A day ago, my cousin gave birth to a much-anticipated and longed-for baby boy. Charlie is nine pounds thirteen ounces and absolutely perfect. After he was born, the doctor discovered a true knot in his umbilical cord. So he’s also a very VERY lucky little boy (well, not so little).

me and Charlie
Holding him did nothing for my baby fever.

Visiting Kathleen and Charlie held a bunch of mixed emotions. I was so extremely happy and excited to meet my new darling cousin. But the actual act of visiting was hard, because Charlie was born at the same hospital as Madeline. I hadn’t been back there since she passed away.

the hospital

Things had moved around a bit, so my other cousin Leah and I wandered around looking for Kathleen. We rounded a corner and came upon the NICU. Maddie spent her first four hours in that NICU.

I flashed back to the night she was born. I wanted to see Maddie before she was transferred to UCLA, but it was too soon after my surgery to be in a wheelchair, and things were too frantic in the NICU for my large bed to be wheeled in. So I begged the nurses to leave my bed outside the NICU doors so I could catch a glimpse of Maddie when the transport team took her away. The wait was supposed to only be a few minutes, but it turned into two hours. When she was finally stable enough, the transport team literally ran past me, pushing Maddie in her isolette. I didn’t know if I’d ever see her alive again.

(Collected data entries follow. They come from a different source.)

-- ==== Sys2Proof/Laws/FramesOps.lean ====
section
/-! SUPPORT. Frame lemmas, one for each shared operation over registers, rings, links, frames, queues, events and modes: every part of
the state that it leaves as it was. -/

namespace Sys2Proof.Laws

open Sys2Proof Sys2Proof.Machine

-- The lemmas share one proof text, whose later alternatives some of them do not need.

@[simp] theorem setRg_keeps : ∀ a1 a2 s, (setRg a1 a2 s).md = s.md ∧ (setRg a1 a2 s).dev = s.dev ∧ (setRg a1 a2 s).pins
    = s.pins ∧ (setRg a1 a2 s).side = s.side ∧ (setRg a1 a2 s).prot = s.prot ∧ (setRg a1 a2 s).mram = s.mram ∧ (setRg a1
    a2 s).img = s.img ∧ (setRg a1 a2 s).host = s.host ∧ (setRg a1 a2 s).lat = s.lat ∧ (setRg a1 a2 s).acct = s.acct ∧
    (setRg a1 a2 s).lk = s.lk ∧ (setRg a1 a2 s).tim = s.tim ∧ (setRg a1 a2 s).buf = s.buf ∧ (setRg a1 a2 s).eg = s.eg ∧
    (setRg a1 a2 s).tab = s.tab ∧ (setRg a1 a2 s).gen = s.gen ∧ (setRg a1 a2 s).eng = s.eng ∧ (setRg a1 a2 s).recd =
    s.recd ∧ (setRg a1 a2 s).pmu = s.pmu ∧ (setRg a1 a2 s).svc = s.svc ∧ (setRg a1 a2 s).therm = s.therm ∧ (setRg a1 a2
    s).hmem = s.hmem ∧ (setRg a1 a2 s).now = s.now ∧ (setRg a1 a2 s).elapsed = s.elapsed ∧ (setRg a1 a2 s).free = s.free
    ∧ (setRg a1 a2 s).pending = s.pending := by
  intros; unfold setRg
  first
    | ((repeat' split) <;> simp; done)
    | (dsimp only; (repeat' split) <;> simp [*]; done)
    | ((repeat' apply And.intro) <;> dsimp only <;> (repeat' split) <;> simp [*]; done)

@[simp] theorem setRgF_keeps : ∀ a1 a2 a3 a4 s, (setRgF a1 a2 a3 a4 s).md = s.md ∧ (setRgF a1 a2 a3 a4 s).dev = s.dev ∧
    (setRgF a1 a2 a3 a4 s).pins = s.pins ∧ (setRgF a1 a2 a3 a4 s).side = s.side ∧ (setRgF a1 a2 a3 a4 s).prot = s.prot ∧
    (setRgF a1 a2 a3 a4 s).mram = s.mram ∧ (setRgF a1 a2 a3 a4 s).img = s.img ∧ (setRgF a1 a2 a3 a4 s).host = s.host ∧
    (setRgF a1 a2 a3 a4 s).lat = s.lat ∧ (setRgF a1 a2 a3 a4 s).acct = s.acct ∧ (setRgF a1 a2 a3 a4 s).lk = s.lk ∧
    (setRgF a1 a2 a3 a4 s).tim = s.tim ∧ (setRgF a1 a2 a3 a4 s).buf = s.buf ∧ (setRgF a1 a2 a3 a4 s).eg = s.eg ∧ (setRgF
    a1 a2 a3 a4 s).tab = s.tab ∧ (setRgF a1 a2 a3 a4 s).gen = s.gen ∧ (setRgF a1 a2 a3 a4 s).eng = s.eng ∧ (setRgF a1 a2
    a3 a4 s).recd = s.recd ∧ (setRgF a1 a2 a3 a4 s).pmu = s.pmu ∧ (setRgF a1 a2 a3 a4 s).svc = s.svc ∧ (setRgF a1 a2 a3
    a4 s).therm = s.therm ∧ (setRgF a1 a2 a3 a4 s).hmem = s.hmem ∧ (setRgF a1 a2 a3 a4 s).now = s.now ∧ (setRgF a1 a2 a3
    a4 s).elapsed = s.elapsed ∧ (setRgF a1 a2 a3 a4 s).free = s.free ∧ (setRgF a1 a2 a3 a4 s).pending = s.pending := by
  intros; unfold setRgF
  first
    | ((repeat' split) <;> simp; done)
    | (dsimp only; (repeat' split) <;> simp [*]; done)
    | ((repeat' apply And.intro) <;> dsimp only <;> (repeat' split) <;> simp [*]; done)

@[simp] theorem setRg64_keeps : ∀ a1 a2 s, (setRg64 a1 a2 s).md = s.md ∧ (setRg64 a1 a2 s).dev = s.dev ∧ (setRg64 a1 a2
    s).pins = s.pins ∧ (setRg64 a1 a2 s).side = s.side ∧ (setRg64 a1 a2 s).prot = s.prot ∧ (setRg64 a1 a2 s).mram =
    s.mram ∧ (setRg64 a1 a2 s).img = s.img ∧ (setRg64 a1 a2 s).host = s.host ∧ (setRg64 a1 a2 s).lat = s.lat ∧ (setRg64
    a1 a2 s).acct = s.acct ∧ (setRg64 a1 a2 s).lk = s.lk ∧ (setRg64 a1 a2 s).tim = s.tim ∧ (setRg64 a1 a2 s).buf = s.buf
    ∧ (setRg64 a1 a2 s).eg = s.eg ∧ (setRg64 a1 a2 s).tab = s.tab ∧ (setRg64 a1 a2 s).gen = s.gen ∧ (setRg64 a1 a2
    s).eng = s.eng ∧ (setRg64 a1 a2 s).recd = s.recd ∧ (setRg64 a1 a2 s).pmu = s.pmu ∧ (setRg64 a1 a2 s).svc = s.svc ∧
    (setRg64 a1 a2 s).therm = s.therm ∧ (setRg64 a1 a2 s).hmem = s.hmem ∧ (setRg64 a1 a2 s).now = s.now ∧ (setRg64 a1 a2
    s).elapsed = s.elapsed ∧ (setRg64 a1 a2 s).free = s.free ∧ (setRg64 a1 a2 s).pending = s.pending := by
  intros; unfold setRg64
  first
    | ((repeat' split) <;> simp; done)
    | (dsimp only; (repeat' split) <;> simp [*]; done)
    | ((repeat' apply And.intro) <;> dsimp only <;> (repeat' split) <;> simp [*]; done)

@[simp] theorem addRg_keeps : ∀ a1 a2 s, (addRg a1 a2 s).md = s.md ∧ (addRg a1 a2 s).dev = s.dev ∧ (addRg a1 a2 s).pins
    = s.pins ∧ (addRg a1 a2 s).side = s.side ∧ (addRg a1 a2 s).prot = s.prot ∧ (addRg a1 a2 s).mram = s.mram ∧ (addRg a1
    a2 s).img = s.img ∧ (addRg a1 a2 s).host = s.host ∧ (addRg a1 a2 s).lat = s.lat ∧ (addRg a1 a2 s).acct = s.acct ∧
    (addRg a1 a2 s).lk = s.lk ∧ (addRg a1 a2 s).tim = s.tim ∧ (addRg a1 a2 s).buf = s.buf ∧ (addRg a1 a2 s).eg = s.eg ∧
    (addRg a1 a2 s).tab = s.tab ∧ (addRg a1 a2 s).gen = s.gen ∧ (addRg a1 a2 s).eng = s.eng ∧ (addRg a1 a2 s).recd =
    s.recd ∧ (addRg a1 a2 s).pmu = s.pmu ∧ (addRg a1 a2 s).svc = s.svc ∧ (addRg a1 a2 s).therm = s.therm ∧ (addRg a1 a2
    s).hmem = s.hmem ∧ (addRg a1 a2 s).now = s.now ∧ (addRg a1 a2 s).elapsed = s.elapsed ∧ (addRg a1 a2 s).free = s.free
    ∧ (addRg a1 a2 s).pending = s.pending := by
  intros; unfold addRg
  first
    | ((repeat' split) <;> simp; done)
    | (dsimp only; (repeat' split) <;> simp [*]; done)
    | ((repeat' apply And.intro) <;> dsimp only <;> (repeat' split) <;> simp [*]; done)

@[simp] theorem incRg_keeps : ∀ a1 s, (incRg a1 s).md = s.md ∧ (incRg a1 s).dev = s.dev ∧ (incRg a1 s).pins = s.pins ∧
    (incRg a1 s).side = s.side ∧ (incRg a1 s).prot = s.prot ∧ (incRg a1 s).mram = s.mram ∧ (incRg a1 s).img = s.img ∧
    (incRg a1 s).host = s.host ∧ (incRg a1 s).lat = s.lat ∧ (incRg a1 s).acct = s.acct ∧ (incRg a1 s).lk = s.lk ∧ (incRg
    a1 s).tim = s.tim ∧ (incRg a1 s).buf = s.buf ∧ (incRg a1 s).eg = s.eg ∧ (incRg a1 s).tab = s.tab ∧ (incRg a1 s).gen
    = s.gen ∧ (incRg a1 s).eng = s.eng ∧ (incRg a1 s).recd = s.recd ∧ (incRg a1 s).pmu = s.pmu ∧ (incRg a1 s).svc =
    s.svc ∧ (incRg a1 s).therm = s.therm ∧ (incRg a1 s).hmem = s.hmem ∧ (incRg a1 s).now = s.now ∧ (incRg a1 s).elapsed
    = s.elapsed ∧ (incRg a1 s).free = s.free ∧ (incRg a1 s).pending = s.pending := by
  intros; unfold incRg
  first
    | ((repeat' split) <;> simp; done)
    | (dsimp only; (repeat' split) <;> simp [*]; done)
    | ((repeat' apply And.intro) <;> dsimp only <;> (repeat' split) <;> simp [*]; done)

I’d been back to that hospital one other time since, when my friend Leslie had her son Austin. Maddie was about to celebrate her first birthday. I ran into lots of nurses who remembered me, and I delighted in telling them about how Maddie was thriving. They were so thrilled – she was a success story. I was afraid I’d see a nurse who recognized me…I didn’t want to have to say what had happened. Luckily, I never had to.

As we left Kathleen and Charlie, we had to pass the NICU on our way out. I thought about the true knot in Charlie’s cord, and a wave of relief passed over me. I was so happy that Charlie didn’t have to go to the NICU. I was so thankful Kathleen didn’t have to see the inside of that place and know the fear.

Thank goodness for big fat healthy babies.